Okay, so Q4 should be down in terms of organic growth for you.
Yes, yes.
Next question, from Gaetan Toulemonde from Deutsche Bank.
It's Gaetan Toulemonde, Deutsche Bank, speaking. Just one simple question. When you mentioned a very sharp increase of net profit, can you remind us a little bit the magnitude of the capital gain you're going to make this year to which gain that sharp increase?
The sharp increase is linked to the evolution of perimeter that we mentioned during the call. This is to say the 1/3 acquisition of HBPO stake and the disposal of the environment business.
Okay, can you give us a number about the PPA bad will on one side, for example; and the capital gain on the other side, just rough number?
It's too early, as we are right now discussing with our auditors, to define the PPA and so on.
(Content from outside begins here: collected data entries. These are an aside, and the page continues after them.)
-- ==== Sys2Proof/Machine/Lots.lean ====
section
/-! DEFINITION. Meanings of the Lot rows (06 R166 to R176, 12 R363). -/

namespace Sys2Proof.Machine

/-! ## Loading and staging (06 R167 to R169, R173) -/

/-- A write of LOT_LOAD executes (06 R167, R168). -/
def Module.runLotLoad (m : Module) (r : VReq) (c : Client) : Module :=
  m.checked r c (fun m _ v => m.untargeted r (fun m =>
    let n := leNat v
    let e := if m.health.unsparable then 80 else m.loadCheck n
    if e ≠ 0 then m.refuse r e else (m.startLoad n 0).ack r 0))

/-- LOT_LOAD. -/
def lotLoad (t : Nat) (m : Module) : Module := m.serve t (fun r _ => r.writes 0x2000 0x40) Module.runLotLoad
/-- LOT_LOAD. -/
def execLotLoad (t : Nat) (s : State) : Host.Outcome State Fault Refusal := .next { s with m := lotLoad t s.m }

/-- The start-up load of one Lot, when the library holds it and it fits (17 R485). -/
def Module.startupLoad (m : Module) (n why : Nat) : Option Module :=
  if n = 0 ∨ m.loadCheck n ≠ 0 then none else some (m.startLoad n why)

/-- No start-up Lot is staged (17 R485). -/
def Module.startupFailed (m : Module) (n : Nat) : Module :=
  ({ m with boot := { m.boot with startupLot := 0, startupResult := 3 } }).event 0x0003 6 (put n 32 32 + put 3 8 0)

/-- Fall back to PREVIOUS_LOT (17 R485). -/
def Module.startupFallback (m : Module) : Module :=
  match m.startupLoad m.lots.previous 3 with
  | some x => x.event 0x0003 6 (put m.lots.previous 32 32 + put 2 8 0)
  | none => m.startupFailed m.lots.committed

/-- What follows the end of a load, by what asked for it (06 R186, 17 R485, R486). -/
def Module.afterLoad (m : Module) (n : Nat) (ok : Bool) : Module :=
  match m.lots.loadFor with
  | 1 => if ok && !m.inCascadeConfig then m.ownSwitch n else m
  | 2 => if ok then { m with boot := { m.boot with startupLot := n, startupSwitch := true } } else m.startupFallback
  | 3 => if ok then { m with boot := { m.boot with startupLot := n, startupSwitch := true } } else m.startupFailed n
  | _ => m

/-- LOAD_DONE: the running load has read its last byte, or the read failed (06 R167). -/
def loadDone (t : Nat) (readOk : Bool) (m : Module) : Module :=
  let m := m.at t
  if m.lots.loadState ≠ 1 then m
  else
    let n := m.lots.loading
    let x := m.endLoad readOk
    (x.1.afterLoad n x.2).notePhase
/-- LOAD_DONE. -/
def execLoadDone (t : Nat) (readOk : Bool) (s : State) : Host.Outcome State Fault Refusal := .next { s with m := loadDone t readOk s.m }

/-- A write of LOT_UNSTAGE executes (06 R169). -/
def Module.runLotUnstage (m : Module) (r : VReq) (c : Client) : Module :=
  m.checked r c (fun m _ _ => m.untargeted r (fun m =>
    match m.lots.staged with
    | none => m.refuse r 39
    | some l =>
      if m.schedule.any (fun a => a.kind == 5 && a.arg == l.number) then m.refuse r 37 else m.unstage.ack r m.clock.sfc))

/-- LOT_UNSTAGE. -/
def lotUnstage (t : Nat) (m : Module) : Module := m.serve t (fun r _ => r.writes 0x2000 0x43) Module.runLotUnstage
/-- LOT_UNSTAGE. -/
def execLotUnstage (t : Nat) (s : State) : Host.Outcome State Fault Refusal := .next { s with m := lotUnstage t s.m }

/-- A write of LOT_ROLLBACK executes: PREVIOUS_LOT is staged, without a load when it is held or retained (06 R173). -/
def Module.runLotRollback (m : Module) (r : VReq) (c : Client) : Module :=
  m.checked r c (fun m _ _ => m.untargeted r (fun m =>
    let n := m.lots.previous
    match m.retainedLot n with
    | none =>
      let e := m.loadCheck n
      if e ≠ 0 then m.refuse r e else (m.startLoad n 0).ack r 0
    | some l =>
      if m.lots.staged.isSome then m.refuse r 34
      else if m.lots.loadState = 1 then m.refuse r 35
      else if m.lots.active.any (fun a => a.number == n) then m.refuse r 36
      else if m.weirTaken then (m.loadFailed n).ack r 0
      else (m.restage l).ack r m.clock.sfc))

/-- LOT_ROLLBACK. -/
def lotRollback (t : Nat) (m : Module) : Module := m.serve t (fun r _ => r.writes 0x2000 0x48) Module.runLotRollback
/-- LOT_ROLLBACK. -/
def execLotRollback (t : Nat) (s : State) : Host.Outcome State Fault Refusal := .next { s with m := lotRollback t s.m }

/-- A write of HOLD_PREVIOUS 0 executes: the held Lot is freed (06 R173). -/
def Module.runHoldClear (m : Module) (r : VReq) (c : Client) : Module :=
  m.checked r c (fun m o v => m.untargeted r (fun m => (m.setNow o 0 v).freeLots.ack r m.clock.sfc))

/-- HOLD_PREVIOUS_CLEAR. -/
def holdPreviousClear (t : Nat) (m : Module) : Module := m.serve t (fun r v => r.writes 0x2000 0x47 && v == [0]) Module.runHoldClear
/-- HOLD_PREVIOUS_CLEAR. -/
def execHoldPreviousClear (t : Nat) (s : State) : Host.Outcome State Fault Refusal := .next { s with m := holdPreviousClear t s.m }

/-! ## Switching (06 R170 to R172) -/

/-- The action of a switch at frame n, placed where R172 says. -/
def Module.placeSwitch (m : Module) (r : VReq) (members : List MemberLot) (lot dev n : Nat) : Module :=
  let a : Action := { kind := 5, arg := lot, target := n }
  let has := m.withStaged members lot
  if !m.inCascadeConfig then (if lot ≠ 0 ∧ has.isEmpty then m.refuse r 39 else m.placeAt r a [])
  else if dev ≠ 0 then
    if lot ≠ 0 ∧ !has.any (fun x => x.device == dev - 1) then m.refuse r 39
    else if dev - 1 = m.device then m.placeAt r a [] else m.placeOnly r a [dev - 1]
  else if lot = 0 then m.placeAt r a m.mates
  else if m.ownMember.staged ≠ lot ∨ !coversShards has then m.refuse r 39
  else m.placeAt r a ((has.map (·.device)).filter (fun d => d != m.device))

/-- A write of LOT_SWITCH executes (06 R170, R172). -/
def Module.runLotSwitch (members : List MemberLot) (m : Module) (r : VReq) (c : Client) : Module :=
  m.checked r c (fun m _ v =>
    let lot := leAt v 0 4
    let dev := leAt v 4 4
    let known := dev == 0 || (m.isMaster && (dev - 1 == m.device || m.mates.contains (dev - 1)))
    if !known && (!m.inCascadeConfig || m.device == 0) then m.refuse r 8
    else m.untargeted r (fun m => m.withLead r (leAt v 8 8) (fun m n =>
      if m.health.unsparable then m.refuse r 80
      else if m.inCascadeConfig && m.device != 0 then m.refuse r 13
      else if m.switchPending then m.refuse r 37
      else m.placeSwitch r members lot dev n)))

/-- LOT_SWITCH. -/
def lotSwitch (t : Nat) (members : List MemberLot) (m : Module) : Module :=
  m.serve t (fun r _ => r.writes 0x2000 0x44) (Module.runLotSwitch members)
/-- LOT_SWITCH. -/
def execLotSwitch (t : Nat) (members : List MemberLot) (s : State) : Host.Outcome State Fault Refusal :=
  .next { s with m := lotSwitch t members s.m }

/-! ## The library (06 R165, R166, R169) -/

/-- The argument of an import is in range, and names a CONTROL session in READY (06 Table 06-2). -/
def Module.importArgOk (m : Module) (v : Bytes) : Bool :=
  let n := leAt v 16 8
  leAt v 24 8 == 0 && decide (4096 ≤ n ∧ n ≤ 2 ^ 41) && n % 4096 == 0
    && (match m.session (leAt v 0 4) with
        | some x => x.typ == 3 && x.state == 2
        | none => false)

/-- A write of LOT_IMPORT executes (06 R166). -/
def Module.runLotImport (m : Module) (r : VReq) (c : Client) : Module :=
  m.checked r c (fun m _ v => m.untargeted r (fun m =>
    let n := leAt v 16 8
    if !m.importArgOk v then m.refuse r 42
    else if m.lots.importState = 1 then m.refuse r 50
    else if 64 ≤ m.lots.library.length then m.refuse r 51
    else if m.libraryFree < n ∨ m.cistern.readOnly then m.refuse r 32
    else (({ m with lots := { m.lots with importState := 1, importError := 0, importArg := v } }).rdmaRead
      (leAt v 0 4) (leAt v 8 8) (leAt v 4 4) n).ack r 0))

/-- LOT_IMPORT. -/
def lotImport (t : Nat) (m : Module) : Module := m.serve t (fun r _ => r.writes 0x2000 0x49) Module.runLotImport
/-- LOT_IMPORT. -/
def execLotImport (t : Nat) (s : State) : Host.Outcome State Fault Refusal := .next { s with m := lotImport t s.m }

/-- The error of an import whose bytes, as far as they came, are these; 0 for none (06 R166). -/
def Module.importResult (m : Module) (data : Bytes) : Nat :=
  let n := leAt m.lots.importArg 16 8
  let lot := imgLot data
  if data.length < 4096 then 5
  else if leAt data 0 8 ≠ 0x0000544F4C324E46 then 1
  else if leAt data 8 2 ≠ 1 then 2
  else if lot = 0 ∨ lot = 0xFFFFFFFF ∨ mHas m.lots.library lot then 3
  else if imgBytes data ≠ n then 4
  else if data.length ≠ n then 5
  else if m.libraryFree < n ∨ 64 ≤ m.lots.library.length ∨ m.cistern.readOnly then 6
  else 0

/-- IMPORT_DONE: the import's last byte has arrived, or it has failed after these (06 R166). -/
def importDone (t : Nat) (data : Bytes) (m : Module) : Module :=
  let m := m.at t
  if m.lots.importState ≠ 1 then m
  else
    let e := m.importResult data
    if e = 0 then
      { m with lots := { m.lots with importState := 2, importError := 0, importArg := []
                                     library := mPut m.lots.library (imgLot data) { bytes := data } } }
    else
      ({ m with lots := { m.lots with importState := 3, importError := e, importArg := [] } }).event 0x0003 7
        (put (if data.length < 4096 then 0 else imgLot data) 32 32 + put e 8 0)
/-- IMPORT_DONE. -/
def execImportDone (t : Nat) (data : Bytes) (s : State) : Host.Outcome State Fault Refusal := .next { s with m := importDone t data s.m }

/-- An image is in use (06 R169). -/
def Module.lotInUse (m : Module) (n : Nat) : Bool :=
  (m.lotOf n).isSome || m.lots.held == n || m.lots.committed == n || (m.lots.loadState == 1 && m.lots.loading == n)
    || (m.lots.buildState == 1 && bdMode (leNat m.lots.buildDesc) == 1 && bdParent (leNat m.lots.buildDesc) == n)

/-- A write of LOT_DELETE executes (06 R169). -/
def Module.runLotDelete (m : Module) (r : VReq) (c : Client) : Module :=
  m.checked r c (fun m _ v => m.untargeted r (fun m =>
    let n := leNat v
    if !mHas m.lots.library n then m.refuse r 33
    else if m.lotInUse n then m.refuse r 38
    else ({ m with lots := { m.lots with library := mDel m.lots.library n } }).ack r m.clock.sfc))

/-- LOT_DELETE. -/
def lotDelete (t : Nat) (m : Module) : Module := m.serve t (fun r _ => r.writes 0x2000 0x4C) Module.runLotDelete
/-- LOT_DELETE. -/
def execLotDelete (t : Nat) (s : State) : Host.Outcome State Fault Refusal := .next { s with m := lotDelete t s.m }

/-- LOT_REPAIRED: the oldest poisoned burst of a Lot in LPDDR5X has been rewritten from its image (12 R363). -/
def lotRepaired (t : Nat) (m : Module) : Module :=
  let m := m.at t
  let bases := m.lotBases
  match m.mem.lotPoison.find? (fun p => bases.any (fun b => b.1.number == p.1)) with
  | none => m
  | some p => match bases.find? (fun b => b.1.number == p.1) with
    | none => m
    | some b =>
      (({ m with mem := { m.mem with lotPoison := m.mem.lotPoison.erase p } }).count 0x4000 0x15 1).event 0x0003 5
        (b.2 + imageToCopy b.1.bytes p.2)
/-- LOT_REPAIRED. -/
def execLotRepaired (t : Nat) (s : State) : Host.Outcome State Fault Refusal := .next { s with m := lotRepaired t s.m }

/-! ## Attribute writes (06 R174 to R176) -/

/-- COUNT of an ATTR_WRITE message. -/
def attrCount (b : Bytes) : Nat := leAt b 8 2
/-- LOT. -/
def attrLot (b : Bytes) : Nat := leAt b 4 4
/-- REPLY_SLOT. -/
def attrSlot (b : Bytes) : Nat := leAt b 12 4
/-- Entry i: ordinal and word. -/
def attrEntry (b : Bytes) (i : Nat) : Nat × Nat := (leAt b (64 + 16 * i) 8 % 2 ^ 35, leAt b (72 + 16 * i) 8)
/-- The entries. -/
def attrEntries (b : Bytes) : List (Nat × Nat) := (List.range (attrCount b)).map (attrEntry b)

/-- The message is malformed (06 Tables 06-4 and 06-5). -/
def attrMalformed (b : Bytes) : Bool :=
  leAt b 0 1 != 0x10 || leAt b 1 3 != 0 || leAt b 10 2 != 0 || !allZero (sub b 16 48)
    || decide (attrCount b < 1 ∨ 4096 < attrCount b) || b.length != 64 + 16 * attrCount b
    || (List.range (attrCount b)).any (fun i => leAt b (64 + 16 * i) 8 / 2 ^ 35 != 0)

/-- Entries that the attribute history will take for writes that wait (03 R78). -/
def Module.historyPending (m : Module) : Nat :=
  (dedup ((m.lots.words.filter (fun w => m.lots.active.any (fun l => l.number == w.lot))).map (fun w => (w.ordinal, w.target)))).length

/-- STATUS and FIRST_BAD of a message (06 R175, Table 06-6). -/
def Module.attrStatus (m : Module) (b : Bytes) : Nat × Nat :=
  let lot := attrLot b
  let act := m.lots.active.any (fun l => l.number == lot)
  match (if act then m.lots.active else m.lots.staged.filter (fun l => l.number == lot)) with
  | none => (if attrMalformed b then 5 else 1, 0)
  | some l =>
    let es := attrEntries b
    if attrMalformed b then (5, 0)
    else match findIdx (fun e => decide (imgItems l.bytes ≤ e.1)) es with
      | some i => (2, i)
      | none =>
        if act ∧ 4194304 < m.lots.history.length + m.historyPending + (dedup (es.map (·.1))).length then (3, 0)
        else if !m.logRoom lot es.length then (4, 0)
        else (0, 0)

/-- EFFECT_SFC of an applied message (06 Table 06-6). -/
def Module.attrEffect (m : Module) (lot : Nat) : Nat :=
  let f := m.clock.firstFrame
  if m.lots.active.any (fun l => l.number == lot) then f
  else match m.schedule.find? (fun a => a.kind == 5 && a.arg == lot) with
    | some a => max f a.target
    | none => 2 ^ 64 - 1

/-- The 64-byte reply (06 Table 06-6). -/
def attrReply (st count bad lot effect : Nat) : Bytes :=
  toLe 64 (put st 4 0 + put count 16 32 + put bad 16 48 + put lot 32 64 + put effect 64 96)

/-- A message on a CONTROL session takes effect (06 R174 to R176). -/
def Module.takeAttr (m : Module) (s : Nat) (b : Bytes) : Module :=
  match m.session s with
  | none => m
  | some x =>
    if b.length < 64 ∨ x.slots ≤ attrSlot b then m.discard s
    else
      let st := m.attrStatus b
      let lot := attrLot b
      if st.1 ≠ 0 then m.post s (attrSlot b) (attrReply st.1 0 st.2 lot 0)
      else
        let es := attrEntries b
        let f := m.clock.firstFrame
        let e := m.attrEffect lot
        let m := m.appendLog lot es
        let m := { m with lots := { m.lots with words := m.lots.words ++ es.map (fun (e : Nat × Nat) => ({ lot := lot, ordinal := e.1, word := e.2, target := f } : PendWord)) } }
        m.post s (attrSlot b) (attrReply 0 es.length 0 lot e)

/-- ATTR_WRITE: the oldest message of a CONTROL session (06 R174). -/
def attrWrite (t s : Nat) (m : Module) : Module :=
  let m := m.at t
  match m.session s with
  | none => m
  | some x =>
    if x.typ ≠ 3 ∨ x.state ≠ 2 then m
    else match m.takeMessage s with
      | some a => a.2.takeAttr s a.1.2
      | none => m
/-- ATTR_WRITE. -/
def execAttrWrite (t session : Nat) (s : State) : Host.Outcome State Fault Refusal := .next { s with m := attrWrite t session s.m }

end Sys2Proof.Machine
end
We don't have any more question for the moment. [Operator Instructions] We don't have any more question. Back to you for the conclusion, sir.
Well, ladies and gentlemen, thank you for your presence this morning.A very bumpy market right now, good fundamentals, enthusiastic in the industrialistic approach for the future. It could be an interesting time and, I think, for those who have a nice balance sheet full of opportunities.Thank you very much for your time.
Ladies and gentlemen, this concludes today's conference call. Thank you all for your participation. You may now disconnect.